21 January 2021 By Lauren Silva Laughlin

Perella Weinberg is injecting some financial sense into one of the hottest market trends. The advisory firm founded by Joseph Perella, Peter Weinberg and Terry Meguid has registered a $977 million valuation in a deal to sell itself to a special-purpose acquisition company. It is a sensible price for a real business in a competitive market.

The firm’s 60-odd partners made their careers doling out advice to companies like cruise-liner operator Royal Caribbean and private equity giant KKR. The boutique firm, with a 15 year track record, brought in $533 million of revenue in 2019, posting a compound annual growth rate of 15% on average over the three years prior. On an adjusted basis, Perella Weinberg actually makes a profit, too.

It’s a sharp contrast with many SPAC deals. Perhaps most famously, electric-truck startup Nikola struck a deal to sell itself to a SPAC last March, with optimistic projections but no history or revenue, at a $3.3 billion valuation. A volatile ride has ensued for investors.

Perella Weinberg’s projections are highly credible by comparison. The firm says revenue will grow almost a fifth this year from a depressed 2020 figure. The 2021 estimate of $575 million is just a 7% increase from 2019, and that’s despite expectations for a record year in mergers. The valuation isn’t wild either, and can be calculated based on earnings, a rarity among frequently profit-free SPAC targets. At roughly 15 times projected 2021 adjusted earnings, the company is seeking a valuation lower than close peer Moelis at around 20 times, using Refinitiv data.
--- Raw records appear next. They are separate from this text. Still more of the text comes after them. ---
-- ==== Sys2Proof/Laws/Map.lean ====
section
/-! SUPPORT. What a sparse map reads after an update, and that updates keep its canonical form. -/

namespace Sys2Proof.Machine

variable {α : Type}

@[simp] theorem KMap.get_nil (d : α) (k : Nat) : KMap.get d [] k = d := rfl

theorem KMap.get_erase (d : α) (m : KMap α) (k j : Nat) :
    KMap.get d (KMap.erase m k) j = if j = k then d else KMap.get d m j := by
  induction m with
  | nil => simp [KMap.erase]
  | cons p r ih =>
    obtain ⟨a, v⟩ := p
    by_cases h : k = a
    · subst h; simp only [KMap.erase, if_true, KMap.get, ih]; split_ifs <;> simp_all
    · simp only [KMap.erase, if_neg h, KMap.get, ih]
      split_ifs <;> simp_all

theorem KMap.get_insert (d : α) (m : KMap α) (k j : Nat) (a : α) :
    KMap.get d (KMap.insert m k a) j = if j = k then a else KMap.get d m j := by
  induction m with
  | nil => simp [KMap.insert, KMap.get]
  | cons p r ih =>
    obtain ⟨b, v⟩ := p
    simp only [KMap.insert]
    split_ifs <;> simp_all [KMap.get]

/-- A read after a write: the value written at its key, the old value at every other. -/
@[simp] theorem KMap.get_set [DecidableEq α] (d : α) (m : KMap α) (k j : Nat) (a : α) :
    KMap.get d (KMap.set d m k a) j = if j = k then a else KMap.get d m j := by
  unfold KMap.set
  split_ifs with h <;> simp [KMap.get_erase, KMap.get_insert, h] <;> simp_all

theorem KMap.get_setAll_notMem [DecidableEq α] (d : α) (l : List (Nat × α)) (m : KMap α) (j : Nat)
    (h : ∀ p ∈ l, p.1 ≠ j) : KMap.get d (KMap.setAll d m l) j = KMap.get d m j := by
  induction l generalizing m with
  | nil => rfl
  | cons p r ih =>
    have hp := h p (by simp)
    simp only [KMap.setAll, List.foldl_cons] at *
    rw [ih _ fun q hq => h q (by simp [hq])]
    simp [Ne.symm hp]

/-! ## The canonical form -/

theorem KMap.risingFrom_mono {m : KMap α} {lo hi : Nat} (h : KMap.risingFrom m hi = true) (hl : lo ≤ hi) :
    KMap.risingFrom m lo = true := by
  cases m with
  | nil => rfl
  | cons p r => simp [KMap.risingFrom] at *; exact ⟨by omega, h.2⟩

theorem KMap.risingFrom_erase {m : KMap α} {lo k : Nat} (h : KMap.risingFrom m lo = true) :
    KMap.risingFrom (KMap.erase m k) lo = true := by
  induction m generalizing lo with
  | nil => rfl
  | cons p r ih =>
    obtain ⟨a, v⟩ := p
    simp only [KMap.risingFrom, Bool.and_eq_true, decide_eq_true_eq] at h
    simp only [KMap.erase]
    split_ifs
    · exact ih (KMap.risingFrom_mono h.2 (by omega))
    · simp [KMap.risingFrom, h.1, ih h.2]

theorem KMap.risingFrom_insert {m : KMap α} {lo k : Nat} {a : α} (h : KMap.risingFrom m lo = true) (hk : lo ≤ k) :
    KMap.risingFrom (KMap.insert m k a) lo = true := by
  induction m generalizing lo with
  | nil => simp [KMap.insert, KMap.risingFrom, hk]
  | cons p r ih =>
    obtain ⟨b, v⟩ := p
    simp only [KMap.risingFrom, Bool.and_eq_true, decide_eq_true_eq] at h
    simp only [KMap.insert]
    split_ifs with h1 h2
    · subst h1; simp [KMap.risingFrom, hk, h.2]
    · simp only [KMap.risingFrom, Bool.and_eq_true, decide_eq_true_eq]
      exact ⟨hk, by omega, h.2⟩
    · simp only [KMap.risingFrom, Bool.and_eq_true, decide_eq_true_eq]
      exact ⟨h.1, ih h.2 (by omega)⟩

theorem KMap.mem_erase {m : KMap α} {k : Nat} {p : Nat × α} (h : p ∈ KMap.erase m k) : p ∈ m := by
  induction m with
  | nil => exact h
  | cons q r ih =>
    obtain ⟨b, v⟩ := q
    simp only [KMap.erase] at h
    split_ifs at h
    · exact List.mem_cons_of_mem _ (ih h)
    · rcases List.mem_cons.mp h with h | h
      · exact h ▸ List.mem_cons_self
      · exact List.mem_cons_of_mem _ (ih h)

theorem KMap.mem_insert {m : KMap α} {k : Nat} {a : α} {p : Nat × α} (h : p ∈ KMap.insert m k a) : p = (k, a) ∨ p ∈ m := by
  induction m with
  | nil => exact .inl (by simpa [KMap.insert] using h)
  | cons q r ih =>
    obtain ⟨b, v⟩ := q
    simp only [KMap.insert] at h
    split_ifs at h
    · rcases List.mem_cons.mp h with h | h
      · exact .inl h
      · exact .inr (List.mem_cons_of_mem _ h)
    · rcases List.mem_cons.mp h with h | h
      · exact .inl h
      · exact .inr h
    · rcases List.mem_cons.mp h with h | h
      · exact .inr (h ▸ List.mem_cons_self)
      · exact (ih h).imp_right (List.mem_cons_of_mem _)

/-- An update keeps the canonical form. -/
theorem KMap.wf_set [DecidableEq α] {d : α} {m : KMap α} (k : Nat) (a : α) (h : KMap.wf d m = true) :
    KMap.wf d (KMap.set d m k a) = true := by
  simp only [KMap.wf, Bool.and_eq_true, List.all_eq_true, decide_eq_true_eq] at *
  unfold KMap.set
  split_ifs with ha
  · exact ⟨KMap.risingFrom_erase h.1, fun p hp => h.2 p (KMap.mem_erase hp)⟩
  · refine ⟨KMap.risingFrom_insert h.1 (Nat.zero_le _), fun p hp => ?_⟩
    rcases KMap.mem_insert hp with rfl | hp
    · exact ha
    · exact h.2 p hp

theorem KMap.wf_setAll [DecidableEq α] {d : α} (l : List (Nat × α)) {m : KMap α} (h : KMap.wf d m = true) :
    KMap.wf d (KMap.setAll d m l) = true := by
  induction l generalizing m with
  | nil => exact h
  | cons p r ih => exact ih (KMap.wf_set p.1 p.2 h)

end Sys2Proof.Machine
end

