-- ==== Sys2Proof/Laws/State.lean ====
section
/-! SUPPORT. What each field reads after each update of the state: one lemma per field per update. -/

namespace Sys2Proof.Machine

/-! ## setGangAt -/

@[simp] theorem State.gangAt_setGangAt (s : State) (k j : Nat) (g : Gang) : (s.setGangAt k g).gangAt j = if j = k then g else s.gangAt j := by
  simp [State.gangAt, State.setGangAt]
@[simp] theorem State.setGangAt_clock (s : State) (k : Nat) (g : Gang) : (s.setGangAt k g).clock = s.clock := rfl
@[simp] theorem State.setGangAt_due (s : State) (k : Nat) (g : Gang) : (s.setGangAt k g).due = s.due := rfl
@[simp] theorem State.setGangAt_runq (s : State) (k : Nat) (g : Gang) : (s.setGangAt k g).runq = s.runq := rfl
@[simp] theorem State.setGangAt_fused (s : State) (k : Nat) (g : Gang) : (s.setGangAt k g).fused = s.fused := rfl
@[simp] theorem State.setGangAt_turn (s : State) (k : Nat) (g : Gang) : (s.setGangAt k g).turn = s.turn := rfl
@[simp] theorem State.setGangAt_gk (s : State) (k : Nat) (g : Gang) : (s.setGangAt k g).gk = s.gk := rfl
@[simp] theorem State.setGangAt_pt (s : State) (k : Nat) (g : Gang) : (s.setGangAt k g).pt = s.pt := rfl
@[simp] theorem State.setGangAt_fresh (s : State) (k : Nat) (g : Gang) : (s.setGangAt k g).fresh = s.fresh := rfl
@[simp] theorem State.setGangAt_nextId (s : State) (k : Nat) (g : Gang) : (s.setGangAt k g).nextId = s.nextId := rfl
@[simp] theorem State.setGangAt_teams (s : State) (k : Nat) (g : Gang) : (s.setGangAt k g).teams = s.teams := rfl
@[simp] theorem State.setGangAt_cohorts (s : State) (k : Nat) (g : Gang) : (s.setGangAt k g).cohorts = s.cohorts := rfl
@[simp] theorem State.setGangAt_queues (s : State) (k : Nat) (g : Gang) : (s.setGangAt k g).queues = s.queues := rfl
@[simp] theorem State.setGangAt_mx (s : State) (k : Nat) (g : Gang) : (s.setGangAt k g).mx = s.mx := rfl
@[simp] theorem State.setGangAt_mem (s : State) (k : Nat) (g : Gang) : (s.setGangAt k g).mem = s.mem := rfl
@[simp] theorem State.setGangAt_tags (s : State) (k : Nat) (g : Gang) : (s.setGangAt k g).tags = s.tags := rfl
@[simp] theorem State.setGangAt_log (s : State) (k : Nat) (g : Gang) : (s.setGangAt k g).log = s.log := rfl
@[simp] theorem State.setGangAt_vclock (s : State) (k : Nat) (g : Gang) : (s.setGangAt k g).vclock = s.vclock := rfl
@[simp] theorem State.setGangAt_copies (s : State) (k : Nat) (g : Gang) : (s.setGangAt k g).copies = s.copies := rfl
@[simp] theorem State.setGangAt_publs (s : State) (k : Nat) (g : Gang) : (s.setGangAt k g).publs = s.publs := rfl
@[simp] theorem State.setGangAt_fetches (s : State) (k : Nat) (g : Gang) : (s.setGangAt k g).fetches = s.fetches := rfl
@[simp] theorem State.setGangAt_sagger (s : State) (k : Nat) (g : Gang) : (s.setGangAt k g).sagger = s.sagger := rfl
@[simp] theorem State.setGangAt_dies (s : State) (k : Nat) (g : Gang) : (s.setGangAt k g).dies = s.dies := rfl
@[simp] theorem State.setGangAt_cores (s : State) (k : Nat) (g : Gang) : (s.setGangAt k g).cores = s.cores := rfl
@[simp] theorem State.setGangAt_boot (s : State) (k : Nat) (g : Gang) : (s.setGangAt k g).boot = s.boot := rfl
@[simp] theorem State.setGangAt_engFaults (s : State) (k : Nat) (g : Gang) : (s.setGangAt k g).engFaults = s.engFaults := rfl
@[simp] theorem State.setGangAt_spills (s : State) (k : Nat) (g : Gang) : (s.setGangAt k g).spills = s.spills := rfl
@[simp] theorem State.setGangAt_aper (s : State) (k : Nat) (g : Gang) : (s.setGangAt k g).aper = s.aper := rfl
@[simp] theorem State.setGangAt_pcieOut (s : State) (k : Nat) (g : Gang) : (s.setGangAt k g).pcieOut = s.pcieOut := rfl
@[simp] theorem State.setGangAt_fns (s : State) (k : Nat) (g : Gang) : (s.setGangAt k g).fns = s.fns := rfl
@[simp] theorem State.setGangAt_cmds (s : State) (k : Nat) (g : Gang) : (s.setGangAt k g).cmds = s.cmds := rfl
@[simp] theorem State.setGangAt_hostOut (s : State) (k : Nat) (g : Gang) : (s.setGangAt k g).hostOut = s.hostOut := rfl
@[simp] theorem State.setGangAt_away (s : State) (k : Nat) (g : Gang) : (s.setGangAt k g).away = s.away := rfl
@[simp] theorem State.setGangAt_moving (s : State) (k : Nat) (g : Gang) : (s.setGangAt k g).moving = s.moving := rfl
@[simp] theorem State.setGangAt_plim (s : State) (k : Nat) (g : Gang) : (s.setGangAt k g).plim = s.plim := rfl
@[simp] theorem State.setGangAt_pnow (s : State) (k : Nat) (g : Gang) : (s.setGangAt k g).pnow = s.pnow := rfl
@[simp] theorem State.setGangAt_thr (s : State) (k : Nat) (g : Gang) : (s.setGangAt k g).thr = s.thr := rfl
@[simp] theorem State.setGangAt_hot (s : State) (k : Nat) (g : Gang) : (s.setGangAt k g).hot = s.hot := rfl
@[simp] theorem State.setGangAt_kfail (s : State) (k : Nat) (g : Gang) : (s.setGangAt k g).kfail = s.kfail := rfl
@[simp] theorem State.setGangAt_ways (s : State) (k : Nat) (g : Gang) : (s.setGangAt k g).ways = s.ways := rfl
@[simp] theorem State.setGangAt_badFrames (s : State) (k : Nat) (g : Gang) : (s.setGangAt k g).badFrames = s.badFrames := rfl
@[simp] theorem State.setGangAt_inbound (s : State) (k : Nat) (g : Gang) : (s.setGangAt k g).inbound = s.inbound := rfl
@[simp] theorem State.setGangAt_parked (s : State) (k : Nat) (g : Gang) : (s.setGangAt k g).parked = s.parked := rfl
@[simp] theorem State.setGangAt_modn (s : State) (k : Nat) (g : Gang) : (s.setGangAt k g).modn = s.modn := rfl
@[simp] theorem State.setGangAt_psn (s : State) (k : Nat) (g : Gang) : (s.setGangAt k g).psn = s.psn := rfl
@[simp] theorem State.setGangAt_net (s : State) (k : Nat) (g : Gang) : (s.setGangAt k g).net = s.net := rfl
@[simp] theorem State.setGangAt_pseen (s : State) (k : Nat) (g : Gang) : (s.setGangAt k g).pseen = s.pseen := rfl
@[simp] theorem State.setGangAt_rto (s : State) (k : Nat) (g : Gang) : (s.setGangAt k g).rto = s.rto := rfl
@[simp] theorem State.setGangAt_posts (s : State) (k : Nat) (g : Gang) : (s.setGangAt k g).posts = s.posts := rfl
@[simp] theorem State.setGangAt_groups (s : State) (k : Nat) (g : Gang) : (s.setGangAt k g).groups = s.groups := rfl
@[simp] theorem State.setGangAt_slotted (s : State) (k : Nat) (g : Gang) : (s.setGangAt k g).slotted = s.slotted := rfl
@[simp] theorem State.setGangAt_sent (s : State) (k : Nat) (g : Gang) : (s.setGangAt k g).sent = s.sent := rfl
@[simp] theorem State.setGangAt_qdt (s : State) (k : Nat) (g : Gang) : (s.setGangAt k g).qdt = s.qdt := rfl
@[simp] theorem State.setGangAt_meshq (s : State) (k : Nat) (g : Gang) : (s.setGangAt k g).meshq = s.meshq := rfl
@[simp] theorem State.setGangAt_quads (s : State) (k : Nat) (g : Gang) : (s.setGangAt k g).quads = s.quads := rfl

/-! ## setTeamAt -/

@[simp] theorem State.teamAt_setTeamAt (s : State) (k j : Nat) (t : Team) : (s.setTeamAt k t).teamAt j = if j = k then t else s.teamAt j := by
  simp [State.teamAt, State.setTeamAt]
@[simp] theorem State.setTeamAt_clock (s : State) (k : Nat) (t : Team) : (s.setTeamAt k t).clock = s.clock := rfl
@[simp] theorem State.setTeamAt_due (s : State) (k : Nat) (t : Team) : (s.setTeamAt k t).due = s.due := rfl
@[simp] theorem State.setTeamAt_runq (s : State) (k : Nat) (t : Team) : (s.setTeamAt k t).runq = s.runq := rfl
@[simp] theorem State.setTeamAt_fused (s : State) (k : Nat) (t : Team) : (s.setTeamAt k t).fused = s.fused := rfl
@[simp] theorem State.setTeamAt_turn (s : State) (k : Nat) (t : Team) : (s.setTeamAt k t).turn = s.turn := rfl
@[simp] theorem State.setTeamAt_gk (s : State) (k : Nat) (t : Team) : (s.setTeamAt k t).gk = s.gk := rfl
@[simp] theorem State.setTeamAt_pt (s : State) (k : Nat) (t : Team) : (s.setTeamAt k t).pt = s.pt := rfl
@[simp] theorem State.setTeamAt_fresh (s : State) (k : Nat) (t : Team) : (s.setTeamAt k t).fresh = s.fresh := rfl
@[simp] theorem State.setTeamAt_nextId (s : State) (k : Nat) (t : Team) : (s.setTeamAt k t).nextId = s.nextId := rfl
@[simp] theorem State.setTeamAt_gangs (s : State) (k : Nat) (t : Team) : (s.setTeamAt k t).gangs = s.gangs := rfl
@[simp] theorem State.setTeamAt_cohorts (s : State) (k : Nat) (t : Team) : (s.setTeamAt k t).cohorts = s.cohorts := rfl
@[simp] theorem State.setTeamAt_queues (s : State) (k : Nat) (t : Team) : (s.setTeamAt k t).queues = s.queues := rfl
@[simp] theorem State.setTeamAt_mx (s : State) (k : Nat) (t : Team) : (s.setTeamAt k t).mx = s.mx := rfl
@[simp] theorem State.setTeamAt_mem (s : State) (k : Nat) (t : Team) : (s.setTeamAt k t).mem = s.mem := rfl
@[simp] theorem State.setTeamAt_tags (s : State) (k : Nat) (t : Team) : (s.setTeamAt k t).tags = s.tags := rfl
@[simp] theorem State.setTeamAt_log (s : State) (k : Nat) (t : Team) : (s.setTeamAt k t).log = s.log := rfl
@[simp] theorem State.setTeamAt_vclock (s : State) (k : Nat) (t : Team) : (s.setTeamAt k t).vclock = s.vclock := rfl
@[simp] theorem State.setTeamAt_copies (s : State) (k : Nat) (t : Team) : (s.setTeamAt k t).copies = s.copies := rfl
@[simp] theorem State.setTeamAt_publs (s : State) (k : Nat) (t : Team) : (s.setTeamAt k t).publs = s.publs := rfl
@[simp] theorem State.setTeamAt_fetches (s : State) (k : Nat) (t : Team) : (s.setTeamAt k t).fetches = s.fetches := rfl
@[simp] theorem State.setTeamAt_sagger (s : State) (k : Nat) (t : Team) : (s.setTeamAt k t).sagger = s.sagger := rfl
@[simp] theorem State.setTeamAt_dies (s : State) (k : Nat) (t : Team) : (s.setTeamAt k t).dies = s.dies := rfl
@[simp] theorem State.setTeamAt_cores (s : State) (k : Nat) (t : Team) : (s.setTeamAt k t).cores = s.cores := rfl
@[simp] theorem State.setTeamAt_boot (s : State) (k : Nat) (t : Team) : (s.setTeamAt k t).boot = s.boot := rfl
@[simp] theorem State.setTeamAt_engFaults (s : State) (k : Nat) (t : Team) : (s.setTeamAt k t).engFaults = s.engFaults := rfl
@[simp] theorem State.setTeamAt_spills (s : State) (k : Nat) (t : Team) : (s.setTeamAt k t).spills = s.spills := rfl
@[simp] theorem State.setTeamAt_aper (s : State) (k : Nat) (t : Team) : (s.setTeamAt k t).aper = s.aper := rfl
@[simp] theorem State.setTeamAt_pcieOut (s : State) (k : Nat) (t : Team) : (s.setTeamAt k t).pcieOut = s.pcieOut := rfl
@[simp] theorem State.setTeamAt_fns (s : State) (k : Nat) (t : Team) : (s.setTeamAt k t).fns = s.fns := rfl
@[simp] theorem State.setTeamAt_cmds (s : State) (k : Nat) (t : Team) : (s.setTeamAt k t).cmds = s.cmds := rfl
@[simp] theorem State.setTeamAt_hostOut (s : State) (k : Nat) (t : Team) : (s.setTeamAt k t).hostOut = s.hostOut := rfl
@[simp] theorem State.setTeamAt_away (s : State) (k : Nat) (t : Team) : (s.setTeamAt k t).away = s.away := rfl
@[simp] theorem State.setTeamAt_moving (s : State) (k : Nat) (t : Team) : (s.setTeamAt k t).moving = s.moving := rfl
@[simp] theorem State.setTeamAt_plim (s : State) (k : Nat) (t : Team) : (s.setTeamAt k t).plim = s.plim := rfl
@[simp] theorem State.setTeamAt_pnow (s : State) (k : Nat) (t : Team) : (s.setTeamAt k t).pnow = s.pnow := rfl
@[simp] theorem State.setTeamAt_thr (s : State) (k : Nat) (t : Team) : (s.setTeamAt k t).thr = s.thr := rfl
@[simp] theorem State.setTeamAt_hot (s : State) (k : Nat) (t : Team) : (s.setTeamAt k t).hot = s.hot := rfl
@[simp] theorem State.setTeamAt_kfail (s : State) (k : Nat) (t : Team) : (s.setTeamAt k t).kfail = s.kfail := rfl
@[simp] theorem State.setTeamAt_ways (s : State) (k : Nat) (t : Team) : (s.setTeamAt k t).ways = s.ways := rfl
@[simp] theorem State.setTeamAt_badFrames (s : State) (k : Nat) (t : Team) : (s.setTeamAt k t).badFrames = s.badFrames := rfl
@[simp] theorem State.setTeamAt_inbound (s : State) (k : Nat) (t : Team) : (s.setTeamAt k t).inbound = s.inbound := rfl
@[simp] theorem State.setTeamAt_parked (s : State) (k : Nat) (t : Team) : (s.setTeamAt k t).parked = s.parked := rfl
@[simp] theorem State.setTeamAt_modn (s : State) (k : Nat) (t : Team) : (s.setTeamAt k t).modn = s.modn := rfl
@[simp] theorem State.setTeamAt_psn (s : State) (k : Nat) (t : Team) : (s.setTeamAt k t).psn = s.psn := rfl
@[simp] theorem State.setTeamAt_net (s : State) (k : Nat) (t : Team) : (s.setTeamAt k t).net = s.net := rfl
@[simp] theorem State.setTeamAt_pseen (s : State) (k : Nat) (t : Team) : (s.setTeamAt k t).pseen = s.pseen := rfl
@[simp] theorem State.setTeamAt_rto (s : State) (k : Nat) (t : Team) : (s.setTeamAt k t).rto = s.rto := rfl
@[simp] theorem State.setTeamAt_posts (s : State) (k : Nat) (t : Team) : (s.setTeamAt k t).posts = s.posts := rfl
@[simp] theorem State.setTeamAt_groups (s : State) (k : Nat) (t : Team) : (s.setTeamAt k t).groups = s.groups := rfl
@[simp] theorem State.setTeamAt_slotted (s : State) (k : Nat) (t : Team) : (s.setTeamAt k t).slotted = s.slotted := rfl
@[simp] theorem State.setTeamAt_sent (s : State) (k : Nat) (t : Team) : (s.setTeamAt k t).sent = s.sent := rfl
@[simp] theorem State.setTeamAt_qdt (s : State) (k : Nat) (t : Team) : (s.setTeamAt k t).qdt = s.qdt := rfl
@[simp] theorem State.setTeamAt_meshq (s : State) (k : Nat) (t : Team) : (s.setTeamAt k t).meshq = s.meshq := rfl
@[simp] theorem State.setTeamAt_quads (s : State) (k : Nat) (t : Team) : (s.setTeamAt k t).quads = s.quads := rfl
Last year Perella Weinberg took 24th spot in Refinitiv’s league tables, with rivals Moelis, Evercore, Lazard, Jefferies Financial and Rothschild ahead – it’s a tough market. But that leaves room for investors to capitalize on sprucing the business up, especially if it uses cash proceeds and a newly-minted public currency to hire revenue-producing staff.

SPAC initial public offerings surged last year, as did their acquisitions, known as de-SPAC deals. Some of the vehicles give sponsors outsized paydays, and many targets have looked speculative. Yet SPACs do provide private companies an opportunity to list without the uncertainty of an IPO process through relatively fast, negotiated transactions. It’s only appropriate that Perella Weinberg’s case should look unusually well advised.